**Exercise details**
Search the data below for the word "prediction" and copy each line that holds it.

**The data**
----

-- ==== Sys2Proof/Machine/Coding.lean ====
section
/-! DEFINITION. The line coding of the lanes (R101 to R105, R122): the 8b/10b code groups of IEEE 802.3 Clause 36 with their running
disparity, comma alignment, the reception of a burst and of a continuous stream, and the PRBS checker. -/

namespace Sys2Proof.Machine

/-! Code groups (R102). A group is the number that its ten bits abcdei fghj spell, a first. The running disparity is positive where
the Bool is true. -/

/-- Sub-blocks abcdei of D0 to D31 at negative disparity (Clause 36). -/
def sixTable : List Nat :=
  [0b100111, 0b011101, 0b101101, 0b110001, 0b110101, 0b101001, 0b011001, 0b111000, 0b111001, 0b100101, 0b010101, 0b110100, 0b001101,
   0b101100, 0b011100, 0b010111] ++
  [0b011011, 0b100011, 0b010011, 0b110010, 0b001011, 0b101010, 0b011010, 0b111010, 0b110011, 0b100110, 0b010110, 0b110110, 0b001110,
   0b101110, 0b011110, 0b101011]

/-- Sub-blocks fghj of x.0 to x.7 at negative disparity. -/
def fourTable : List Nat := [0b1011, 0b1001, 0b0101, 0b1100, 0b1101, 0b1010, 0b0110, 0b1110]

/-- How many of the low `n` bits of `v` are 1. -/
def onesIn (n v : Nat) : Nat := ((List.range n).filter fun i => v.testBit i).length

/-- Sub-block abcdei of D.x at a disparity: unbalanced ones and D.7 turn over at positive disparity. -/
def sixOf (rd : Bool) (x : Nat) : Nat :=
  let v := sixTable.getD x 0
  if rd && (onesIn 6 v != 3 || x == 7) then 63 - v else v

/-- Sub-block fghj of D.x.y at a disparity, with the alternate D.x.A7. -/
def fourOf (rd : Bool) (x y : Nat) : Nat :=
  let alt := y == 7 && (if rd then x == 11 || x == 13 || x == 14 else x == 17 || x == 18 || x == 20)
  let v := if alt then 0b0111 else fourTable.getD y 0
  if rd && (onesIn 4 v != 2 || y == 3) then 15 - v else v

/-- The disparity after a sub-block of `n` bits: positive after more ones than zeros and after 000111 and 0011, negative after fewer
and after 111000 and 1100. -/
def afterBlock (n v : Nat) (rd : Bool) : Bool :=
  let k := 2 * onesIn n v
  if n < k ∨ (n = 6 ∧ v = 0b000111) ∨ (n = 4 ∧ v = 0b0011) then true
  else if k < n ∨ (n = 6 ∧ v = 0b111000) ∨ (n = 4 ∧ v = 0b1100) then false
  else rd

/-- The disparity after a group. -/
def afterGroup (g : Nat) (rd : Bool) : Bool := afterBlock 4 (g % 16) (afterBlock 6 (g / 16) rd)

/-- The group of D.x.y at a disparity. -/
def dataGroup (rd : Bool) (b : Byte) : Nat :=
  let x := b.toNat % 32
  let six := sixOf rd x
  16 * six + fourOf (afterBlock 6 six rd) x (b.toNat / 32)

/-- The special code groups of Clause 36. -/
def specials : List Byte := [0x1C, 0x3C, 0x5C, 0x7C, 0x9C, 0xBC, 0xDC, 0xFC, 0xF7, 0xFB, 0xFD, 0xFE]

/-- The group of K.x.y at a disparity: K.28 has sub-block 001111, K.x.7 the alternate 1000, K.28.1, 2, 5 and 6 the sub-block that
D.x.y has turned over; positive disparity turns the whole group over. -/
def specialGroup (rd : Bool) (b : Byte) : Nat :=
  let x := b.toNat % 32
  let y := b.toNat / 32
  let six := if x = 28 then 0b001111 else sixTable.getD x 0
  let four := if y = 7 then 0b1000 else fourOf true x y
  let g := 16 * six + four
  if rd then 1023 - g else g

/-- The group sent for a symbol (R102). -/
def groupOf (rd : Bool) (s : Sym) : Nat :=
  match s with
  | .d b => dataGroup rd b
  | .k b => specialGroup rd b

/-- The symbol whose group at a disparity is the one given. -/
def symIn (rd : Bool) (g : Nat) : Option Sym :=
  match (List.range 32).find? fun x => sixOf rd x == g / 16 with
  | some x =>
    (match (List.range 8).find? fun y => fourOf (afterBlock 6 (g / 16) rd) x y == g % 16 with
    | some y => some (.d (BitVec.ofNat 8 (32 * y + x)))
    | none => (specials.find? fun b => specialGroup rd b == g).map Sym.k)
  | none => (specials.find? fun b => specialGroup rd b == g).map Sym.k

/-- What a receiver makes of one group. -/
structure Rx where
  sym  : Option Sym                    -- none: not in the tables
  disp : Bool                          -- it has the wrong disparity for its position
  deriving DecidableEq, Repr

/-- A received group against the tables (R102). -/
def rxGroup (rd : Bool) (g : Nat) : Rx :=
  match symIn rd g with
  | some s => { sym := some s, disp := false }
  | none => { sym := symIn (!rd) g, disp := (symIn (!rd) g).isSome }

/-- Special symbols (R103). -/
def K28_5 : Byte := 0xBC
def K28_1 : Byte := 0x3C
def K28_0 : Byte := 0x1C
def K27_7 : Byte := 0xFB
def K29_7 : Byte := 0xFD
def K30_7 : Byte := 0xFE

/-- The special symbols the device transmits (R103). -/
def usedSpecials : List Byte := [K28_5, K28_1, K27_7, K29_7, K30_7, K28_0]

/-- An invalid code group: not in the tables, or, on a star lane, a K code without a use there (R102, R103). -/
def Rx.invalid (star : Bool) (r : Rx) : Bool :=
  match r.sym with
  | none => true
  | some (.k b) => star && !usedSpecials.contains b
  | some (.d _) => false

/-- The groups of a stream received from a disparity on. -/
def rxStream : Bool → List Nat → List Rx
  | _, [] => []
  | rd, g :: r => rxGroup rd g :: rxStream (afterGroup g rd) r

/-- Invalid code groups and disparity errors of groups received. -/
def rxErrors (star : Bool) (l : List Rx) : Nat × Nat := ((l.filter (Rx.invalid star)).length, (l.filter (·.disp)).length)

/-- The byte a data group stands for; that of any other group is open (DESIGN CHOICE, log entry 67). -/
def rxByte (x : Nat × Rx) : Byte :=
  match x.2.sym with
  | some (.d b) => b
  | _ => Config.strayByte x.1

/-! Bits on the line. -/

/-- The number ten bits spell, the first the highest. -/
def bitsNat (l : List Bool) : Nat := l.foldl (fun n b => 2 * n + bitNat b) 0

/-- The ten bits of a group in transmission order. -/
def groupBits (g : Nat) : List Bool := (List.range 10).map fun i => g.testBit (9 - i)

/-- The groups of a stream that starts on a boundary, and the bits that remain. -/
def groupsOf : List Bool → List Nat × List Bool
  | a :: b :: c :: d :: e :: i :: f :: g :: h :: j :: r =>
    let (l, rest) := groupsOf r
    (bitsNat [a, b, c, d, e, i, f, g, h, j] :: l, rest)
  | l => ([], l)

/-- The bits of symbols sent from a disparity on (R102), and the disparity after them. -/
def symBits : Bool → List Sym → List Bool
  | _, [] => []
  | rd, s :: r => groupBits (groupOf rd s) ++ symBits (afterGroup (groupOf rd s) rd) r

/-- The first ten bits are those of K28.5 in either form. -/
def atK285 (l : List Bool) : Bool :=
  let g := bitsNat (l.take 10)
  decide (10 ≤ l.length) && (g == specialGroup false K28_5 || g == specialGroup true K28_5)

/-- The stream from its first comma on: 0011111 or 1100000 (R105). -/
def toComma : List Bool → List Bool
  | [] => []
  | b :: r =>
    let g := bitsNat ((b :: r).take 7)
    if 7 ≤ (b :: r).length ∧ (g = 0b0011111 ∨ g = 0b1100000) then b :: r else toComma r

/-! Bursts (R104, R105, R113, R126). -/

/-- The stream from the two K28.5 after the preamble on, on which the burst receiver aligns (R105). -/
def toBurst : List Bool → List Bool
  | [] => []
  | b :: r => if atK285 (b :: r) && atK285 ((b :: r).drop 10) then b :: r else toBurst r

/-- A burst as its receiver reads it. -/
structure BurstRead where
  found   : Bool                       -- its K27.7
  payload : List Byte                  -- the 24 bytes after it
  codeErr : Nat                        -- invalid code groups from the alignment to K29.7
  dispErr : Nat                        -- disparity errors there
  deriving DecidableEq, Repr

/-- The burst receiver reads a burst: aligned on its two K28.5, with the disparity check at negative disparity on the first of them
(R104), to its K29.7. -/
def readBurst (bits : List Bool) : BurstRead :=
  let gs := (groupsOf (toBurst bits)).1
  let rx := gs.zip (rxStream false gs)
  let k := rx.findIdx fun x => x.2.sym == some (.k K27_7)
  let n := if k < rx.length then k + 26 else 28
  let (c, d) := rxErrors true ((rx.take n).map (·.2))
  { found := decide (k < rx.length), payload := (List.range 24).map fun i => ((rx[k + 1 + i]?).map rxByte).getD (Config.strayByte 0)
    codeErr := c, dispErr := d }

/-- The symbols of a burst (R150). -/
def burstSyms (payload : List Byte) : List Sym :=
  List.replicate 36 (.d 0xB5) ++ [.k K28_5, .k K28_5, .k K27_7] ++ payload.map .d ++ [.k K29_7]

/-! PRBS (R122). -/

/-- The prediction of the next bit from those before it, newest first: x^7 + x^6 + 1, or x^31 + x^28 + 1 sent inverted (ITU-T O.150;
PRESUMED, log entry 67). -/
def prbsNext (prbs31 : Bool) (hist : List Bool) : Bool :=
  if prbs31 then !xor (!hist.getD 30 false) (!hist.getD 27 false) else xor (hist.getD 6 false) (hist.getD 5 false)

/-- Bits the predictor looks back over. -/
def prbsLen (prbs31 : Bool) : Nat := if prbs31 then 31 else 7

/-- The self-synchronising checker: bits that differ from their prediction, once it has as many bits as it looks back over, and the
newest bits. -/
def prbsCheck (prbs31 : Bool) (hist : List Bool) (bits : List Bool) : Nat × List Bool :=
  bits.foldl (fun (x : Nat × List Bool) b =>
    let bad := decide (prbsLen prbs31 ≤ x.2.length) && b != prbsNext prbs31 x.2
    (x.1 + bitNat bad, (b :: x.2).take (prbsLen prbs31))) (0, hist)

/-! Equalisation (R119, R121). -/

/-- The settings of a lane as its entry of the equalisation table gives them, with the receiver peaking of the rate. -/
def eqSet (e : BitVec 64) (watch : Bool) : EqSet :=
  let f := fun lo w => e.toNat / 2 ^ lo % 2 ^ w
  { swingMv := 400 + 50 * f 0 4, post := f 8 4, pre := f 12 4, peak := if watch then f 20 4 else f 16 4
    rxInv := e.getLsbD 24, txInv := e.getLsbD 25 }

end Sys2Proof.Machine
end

----

**Exercise result**
/-- The prediction of the next bit from those before it, newest first: x^7 + x^6 + 1, or x^31 + x^28 + 1 sent inverted (ITU-T O.150;
/-- The self-synchronising checker: bits that differ from their prediction, once it has as many bits as it looks back over, and the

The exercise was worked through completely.